• **PROVIDED DATA**:
-- ==== Sys2Proof/Machine/Memory.lean ====
section
/-! DEFINITION. Sparse storage: the one canonical form of the Memory Source and of the mix buffer, a list of (index,
value) pairs with strictly rising indices. An index that is not listed holds no value of its own: a memory byte the
platform has not populated (20_memory.md R68, log 9), a mix slot that nothing has written since reset (10_state.md
R38). -/

namespace Sys2Proof.Machine

/-- The value listed at an index, if any. -/
def sparseGet {α : Type} (m : List (Nat × α)) (a : Nat) : Option α :=
  match m with
  | [] => none
  | (b, w) :: t => if b = a then some w else sparseGet t a

/-- Write a value at an index, keeping the indices rising. -/
def sparseSet {α : Type} (m : List (Nat × α)) (a : Nat) (v : α) : List (Nat × α) :=
  match m with
  | [] => [(a, v)]
  | (b, w) :: t =>
    if a < b then (a, v) :: (b, w) :: t
    else if a = b then (a, v) :: t
    else (b, w) :: sparseSet t a v

/-- The canonical form: strictly rising indices below a bound. -/
abbrev SparseWf {α : Type} (bound : Nat) (m : List (Nat × α)) : Prop :=
  m.Pairwise (fun x y => x.1 < y.1) ∧ ∀ x ∈ m, x.1 < bound

/-- The Memory Source: the bytes the platform has populated, by byte address (20_memory.md R60). -/
abbrev Memory := List Host.Cell

/-- The canonical form of memory: rising addresses of 32 bits (20_memory.md R60). An unlisted address lists no byte, so
no entry repeats what an unlisted address holds. -/
abbrev Memory.wf (m : Memory) : Prop := SparseWf (2 ^ 32) m

/-- `read_byte(address)` on an image: the populated byte, or the free byte of that address (20_memory.md R62, R68). -/
def Memory.read (m : Memory) (a : Word) : Byte := (sparseGet m a.toNat).getD (Config.unpopulated a.toNat)

/-- `read_u16_fast(address)` on an image: the byte at the lower address is the low half (20_memory.md R63). -/
def Memory.readHalf (m : Memory) (a : Word) : Half := m.read (a + 1) ++ m.read a

/-- A store of the platform (never of the block, 20_memory.md R61). -/
structure Store where
  addr : Word
  value : Byte
  deriving DecidableEq, Repr

/-- The platform populates or changes one byte. -/
def Memory.store (m : Memory) (x : Store) : Memory := sparseSet m x.addr.toNat x.value

/-- Stores of the platform in the order they land. -/
def Memory.storeAll (m : Memory) (xs : List Store) : Memory := xs.foldl Memory.store m

end Sys2Proof.Machine
end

• **TASK REQUIREMENTS**:
How many lines of the material above contain the string "sparseSet"? Answer with the number only.

• **EXERCISE RESULT**:
3